### TASK DESCRIPTION
Copy each line of the records below, from the first through the one that contains "case off =>", exactly as written.
-------- EXCERPTED RECORDS --------
/-- Every byte after a tick with the LCD on that enters a mode. -/
theorem rawRead_ppuTick_of_entered {s : State} (hon : (s.rawRead 0xFF40).getLsbD 7 = true)
    (h : s.ppuMode ≠ s.shownMode) (b : Word) :
    s.ppuTick.rawRead b =
      if b = 0xFF41 then s.statAfter
      else if b = 0xFF0F then
        s.rawRead 0xFF0F ||| (if s.statRequest then 0x02 else 0x00) ||| (if s.ppuMode = .vblank then 0x01 else 0x00)
      else if b = 0xFF44 then byteOf (s.frameSync / 456 % 154)
      else s.rawRead b := by
  have hmem : s.ppuTick.rawRead b = (s.lineShown.transition s.shownMode s.ppuMode (scanlineOf s.frameSync)).rawRead b := by
    rw [ppuTick_of_entered hon h]
    rfl
  have hstat : s.lineShown.rawRead 0xFF41 = (s.rawRead 0xFF41 &&& 0xFB) ||| (if s.coincides then 0x04 else 0x00) :=
    rawRead_lineShown s 0xFF41
  have hif : s.lineShown.rawRead 0xFF0F = s.rawRead 0xFF0F := rawRead_lineShown s 0xFF0F
  rw [hmem, rawRead_transition, hstat, hif, statAfter_of_entered, statCondition_lineShown, rawRead_lineShown]
  by_cases hb : b = 0xFF41
  · rw [if_pos hb, if_pos hb]
  · simp only [if_neg hb]

/-- Every byte after a tick with the LCD on in which the mode stays. -/
theorem rawRead_ppuTick_of_same {s : State} (hon : (s.rawRead 0xFF40).getLsbD 7 = true) (h : s.ppuMode = s.shownMode)
    (b : Word) :
    s.ppuTick.rawRead b =
      if b = 0xFF41 then s.statAfter
      else if b = 0xFF44 then byteOf (s.frameSync / 456 % 154)
      else s.rawRead b := by
  have hmem : s.ppuTick.rawRead b = s.lineShown.rawRead b := by
    rw [ppuTick_of_same hon h]
    rfl
  rw [hmem, rawRead_lineShown, statAfter_of_same h]

/-- Settles O54: the LCD off by definition; the LCD on by whether the tick enters a mode. -/
theorem ppuTickOnMemory : Obligations.PpuTickOnMemory := by
  unfold Obligations.PpuTickOnMemory
  intro s
  refine ⟨fun hoff => ?off, fun hon => ?on⟩
  case off =>
    unfold State.ppuTick
    rw [if_neg (hoff ▸ Bool.false_ne_true)]
    rfl
  case on =>
    have hvblank : s.ppuMode = .vblank ↔ modeNumber s.frameSync = 1 := ppuMode_eq_iff s .vblank
    refine ⟨(ppuTick_eq s).trans (by rw [ppuTick_frameSync hon]), ?_⟩
    rw [ne_eq, ← ppuMode_eq_shownMode_iff]
    by_cases h : s.ppuMode = s.shownMode
    · have hread := rawRead_ppuTick_of_same hon h
      refine ⟨hread 0xFF44, hread 0xFF41, fun hne => absurd h hne, fun _ => hread 0xFF0F, fun a h44 h41 h0F => ?_⟩
      rw [hread, if_neg h41, if_neg h44]
    · have hread := rawRead_ppuTick_of_entered hon h
      refine ⟨hread 0xFF44, hread 0xFF41, fun _ => ?interrupts, fun heq => absurd h heq, fun a h44 h41 h0F => ?_⟩
      case interrupts =>
        rw [hread, if_neg (by decide), if_pos rfl, BitVec.or_assoc, BitVec.or_assoc]
        simp only [hvblank]
        rw [BitVec.or_comm (ite _ _ _)]
        rfl
      rw [hread, if_neg h41, if_neg h0F, if_neg h44]

end Sys2Proof.Machine
end
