/-- The two fabric dies (R23). East is index 0 and West index 1 wherever a register numbers the halves. -/
inductive Half where
  | east | west
deriving DecidableEq, Repr

/-- A port, 0 to 95 (R8). -/
abbrev Port := Fin 96
/-- A Stall, 0 to 4,095 (R248). -/
abbrev StallId := Fin 4096
/-- A host, 0 to 94 (R90). -/
abbrev HostId := Fin 95
/-- A host context, 0 to 94 of the hosts and 95 of the privileged requesters (R227, R234). -/
abbrev Context := Fin 96
/-- A lane of a port (R8). -/
abbrev Lane := Fin 8
/-- A virtual downstream port of a host (R97). -/
abbrev Vdsp := Fin 64

/-- Who accesses a register (R11, R15, R470, R591): a Hearth core, the debug port, a Porter channel (14 h + c), or a CXL.io
management requester behind a port. -/
inductive Agent where
  | core (c : Fin 17)
  | debug
  | porter (c : Fin 28)
  | cxl (p : Port)
deriving DecidableEq, Repr

/-- What a message taken from a port's link layer asks (R98, R100, R218, R228, R396). -/
inductive ReqKind where
  /-- CXL.mem read (class 0) -/
  | memRead
  /-- CXL.mem write (class 1) -/
  | memWrite
  /-- CXL.mem MemInv or MemClnEvct (class 0) -/
  | memInv
  /-- CXL.io memory read, non-posted (class 4) -/
  | ioRead
  /-- CXL.io memory write, posted (class 4) -/
  | ioWrite
  /-- CXL.io memory request into the windows that the host programmed into a virtual downstream port's bridge -/
  | passThrough (v : Vdsp) (posted : Bool)
  /-- a request of a passed-through device toward its host (CXL.io or CXL.cache, class 4 or 10) -/
  | fromDevice (cache : Bool)
  /-- a request to the fabric-manager mailbox (class 9) -/
  | fmMailbox
  /-- an MCTP message over CXL.io (class 9) -/
  | mctp
  /-- Data Object Exchange traffic (R103, R106) -/
  | doe
  /-- a register access of a CXL.io management requester (R24, R591) -/
  | register (write : Bool)
  /-- the next message that the port's own link layer extracted (Cascade ports, R123) -/
  | fromLink
  /-- a CXL.io AtomicOp (R318) -/
  | atomic
deriving DecidableEq, Repr

/-- What a request to a Market line asks of its home (R318): to share, ownership, an uncached read or write, a clean
eviction, or a write of a host whose port negotiated back-invalidate, which keeps the line Shared or Invalid. -/
inductive MktKind where
  | share | own | uncached | evict | write (keepShared : Bool)
deriving DecidableEq, Repr

/-- A message as the port's link layer hands it over: what it asks, the address and length, the data, whether its
data is poisoned (R112), how many of its cell writes were deferred under R167, and, for a Market request, whether it
asks for an exclusive copy and what its requester holds afterwards (R318). -/
structure ReqIn where
  kind : ReqKind
  addr : BitVec 64
  len : Nat
  data : List Byte
  poison : Bool
  deferrals : Nat
  market : MktKind
  /-- the MAC that ends its span came with it (R104) -/
  mac : Bool
  /-- cells of its data, the last ones, that are still arriving when it joins (R181, R182) -/
  late : Nat
deriving DecidableEq, Repr

/-- A link of the device's own link layer: the Cascade ports 0 to 95, and Seam channel c at the endpoint of half h as
96 + 8 h + c (R151, R162). -/
abbrev LinkId := Fin 112

/-- The protocols of a link (R89, R93): plain PCIe, CXL with its sub-protocols, Solsum's device link layer. -/
inductive LinkProtocol where
  | pcie
  | cxl (cache mem : Bool)
  | cascade
deriving DecidableEq, Repr

/-- What a partner shows while a link trains (R53, R64, R70, R71, R93, R95). Lanes 8 to 15 are those of the other port of a
bonded pair (R76). -/
structure Training where
  /-- rate codes the partner advertises, bit per code -/
  rates : BitVec 7
  /-- lanes with inverted polarity, and lanes that trained -/
  inverted : BitVec 16
  trained : BitVec 16
  /-- widths the partner supports: bit 0 x1, 1 x2, 2 x4, 3 x8, 4 x16 -/
  widths : BitVec 5
  /-- the partner's lane numbers run the other way; the partner itself can reverse its lanes -/
  crossed : Bool
  reversal : Bool
  /-- the protocol that the partner answers with, and whether it negotiates back-invalidate -/
  answer : LinkProtocol
  backInvalidate : Bool
  /-- framings the partner offers: 68-byte, 256-byte, latency-optimised 256-byte, PCIe flit mode -/
  flit68 : Bool
  flit256 : Bool
  flitLo : Bool
  flitPcie : Bool
  /-- per lane, the bytes of the eight training sets of R70, and the support of R71 -/
  sets : List (List Byte)
  bypass : Bool
deriving DecidableEq, Repr

/-- What the partner asks of a transmitter in an equalisation phase (R66): coefficients, or a preset by number. -/
inductive EqRequest where
  | coefficients (c : BitVec 32)
  | preset (n : Fin 16)
deriving DecidableEq, Repr

/-- How a link leaves L0 (R147). -/
inductive LeaveKind where
  | recovery | hotReset | detect
deriving DecidableEq, Repr

/-- What the buffer's checks find when a message is read for its egress (R198). -/
inductive CellErr where
  | none
  /-- an error of the n-th cell of the message, corrected -/
  | corrected (n : Nat)
  /-- an uncorrectable error of its n-th cell -/
  | dataUe (n : Nat)
  /-- bits of a byte of its n-th cell changed with no ECC error: the egress check of the CRC finds it -/
  | changed (n : Nat) (at_ : Fin 64) (mask : Byte)
  | headerUe | linkUe
deriving DecidableEq, Repr

/-- What arrives at a link (R119, R120, R129): the bytes of a flit from the partner of a Cascade port, after forward error
correction; or the next flit on the wire between the halves, with the bytes that the wire changed. -/
inductive FlitIn where
  | fromPartner (bytes : List Byte)
  | fromWire (noise : List (Fin 512 × Byte))
deriving DecidableEq, Repr

/-- How a response comes in: poisoned (R112), with the MAC that ends its span (R104), and how many writes of its cells were
deferred (R167). -/
structure Arrival where
  poison : Bool
  mac : Bool
  deferrals : Nat
deriving DecidableEq, Repr

/-- What a lane brings with a skip ordered set: whether the set holds content to remove (R58), and the code, disparity and
sync-header errors and corrected symbols since the last set (R59, R87). -/
structure SkipSet where
  enough : Bool
  errors : Fin 65536
deriving DecidableEq, Repr

/-- A step of the margin sampler: in voltage or in time (R82). -/
structure MarginStep where
  voltage : Bool
  step : Fin 64
deriving DecidableEq, Repr

/-- What a Device port of ROLE 3 tells firmware once it reaches L0 (R264): serial number, capacity of each logical
device in MiB, persistent or volatile, and whether it answers Global Persistent Flush. -/
structure DeviceId where
  serial : BitVec 64
  capacities : List Nat
  persistent : Bool
  gpf : Bool
  /-- an upstream switch port answered in its place (R100) -/
  switchBelow : Bool
deriving DecidableEq, Repr

/-- What broke on an IDE stream (R105). -/
inductive IdeFailure where
  | mac | gap | truncated
deriving DecidableEq, Repr

/-- What check bits report of an access: nothing, a corrected error, or an uncorrectable one. -/
inductive Ecc where
  | good | corrected | uncorrectable
deriving DecidableEq, Repr

/-- What SECDED finds in a row of the scratchpad or the Ember store (R459): nothing, a corrected error in a column, or an
uncorrectable one. -/
inductive MemErr where
  | good
  | corrected (column : Fin 624)
  | uncorrectable
deriving DecidableEq, Repr

/-- What the fetch of a descriptor, or the re-read of a tail, brings (R349): the bytes that memory returned, poisoned data, or
a bus error. The bytes of the scratchpad and the Ember store are those of the state. -/
inductive FetchIn where
  | data (b : List Byte)
  | poisoned
  | error
deriving DecidableEq, Repr

/-- A read of the Ledger that returned (R314, R332): the one that a flow waits for, by message id, or an entry that the
walk of a recall found, by region, way and line. -/
inductive LedgerRead where
  | reply (id : Nat) (poison : Bool)
  | walk (r : Fin 256) (w : Fin 16) (line : BitVec 32)
deriving DecidableEq, Repr

/-- A register of a window entry (R271). -/
inductive WinReg where
  | base | size | attr
deriving DecidableEq, Repr

/-- Whose recall a walk ended for: a commit's, or that of UNFENCE_HOST (R332, R323). -/
inductive RecallOf where
  | commit (t : Fin 4)
  | unfence (r : Fin 256) (host : HostId)
deriving DecidableEq, Repr

/-- A slot power channel, 0 to 47 (R512). -/
abbrev SlotId := Fin 48

/-- Feed A or feed B (R528). -/
inductive Feed where
  | a | b
deriving DecidableEq, Repr

/-- A class of a feed (R530). -/
inductive FeedClass where
  | sag | swell | dropout | ripple
deriving DecidableEq, Repr

/-- What kindling's checks find of the Ember store (R554, R556): everything passes, the seal record or a section fails, or
the journals' CRCs fail too. -/
inductive SealCheck where
  | good | badSeal | badJournals
deriving DecidableEq, Repr

/-- What a cold boot finds in the Keep region (R560): no copy, one that passes, or one whose MAC or CRCs fail. -/
inductive KeepRead where
  | none | good | bad
deriving DecidableEq, Repr

/-- What a kindling finds. -/
structure KindleIn where
  store : SealCheck
  keep : KeepRead
deriving DecidableEq, Repr

/-- What wakes the device in Banked (R557): a UDP datagram to UDP_PORT from an address, or an MCTP message. -/
inductive Wake where
  | datagram (src : Nat)
  | mctp
deriving DecidableEq, Repr

/-- A trigger of BANK_REQ (R534). -/
inductive BankTrigger where
  | pfail | sag | dropout
deriving DecidableEq, Repr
--------
### TASK OUTPUT
/-- Every byte after a tick with the LCD on that enters a mode. -/
theorem rawRead_ppuTick_of_entered {s : State} (hon : (s.rawRead 0xFF40).getLsbD 7 = true)
    (h : s.ppuMode ≠ s.shownMode) (b : Word) :
    s.ppuTick.rawRead b =
      if b = 0xFF41 then s.statAfter
      else if b = 0xFF0F then
        s.rawRead 0xFF0F ||| (if s.statRequest then 0x02 else 0x00) ||| (if s.ppuMode = .vblank then 0x01 else 0x00)
      else if b = 0xFF44 then byteOf (s.frameSync / 456 % 154)
      else s.rawRead b := by
  have hmem : s.ppuTick.rawRead b = (s.lineShown.transition s.shownMode s.ppuMode (scanlineOf s.frameSync)).rawRead b := by
    rw [ppuTick_of_entered hon h]
    rfl
  have hstat : s.lineShown.rawRead 0xFF41 = (s.rawRead 0xFF41 &&& 0xFB) ||| (if s.coincides then 0x04 else 0x00) :=
    rawRead_lineShown s 0xFF41
  have hif : s.lineShown.rawRead 0xFF0F = s.rawRead 0xFF0F := rawRead_lineShown s 0xFF0F
  rw [hmem, rawRead_transition, hstat, hif, statAfter_of_entered, statCondition_lineShown, rawRead_lineShown]
  by_cases hb : b = 0xFF41
  · rw [if_pos hb, if_pos hb]
  · simp only [if_neg hb]

/-- Every byte after a tick with the LCD on in which the mode stays. -/
theorem rawRead_ppuTick_of_same {s : State} (hon : (s.rawRead 0xFF40).getLsbD 7 = true) (h : s.ppuMode = s.shownMode)
    (b : Word) :
    s.ppuTick.rawRead b =
      if b = 0xFF41 then s.statAfter
      else if b = 0xFF44 then byteOf (s.frameSync / 456 % 154)
      else s.rawRead b := by
  have hmem : s.ppuTick.rawRead b = s.lineShown.rawRead b := by
    rw [ppuTick_of_same hon h]
    rfl
  rw [hmem, rawRead_lineShown, statAfter_of_same h]

/-- Settles O54: the LCD off by definition; the LCD on by whether the tick enters a mode. -/
theorem ppuTickOnMemory : Obligations.PpuTickOnMemory := by
  unfold Obligations.PpuTickOnMemory
  intro s
  refine ⟨fun hoff => ?off, fun hon => ?on⟩
  case off =>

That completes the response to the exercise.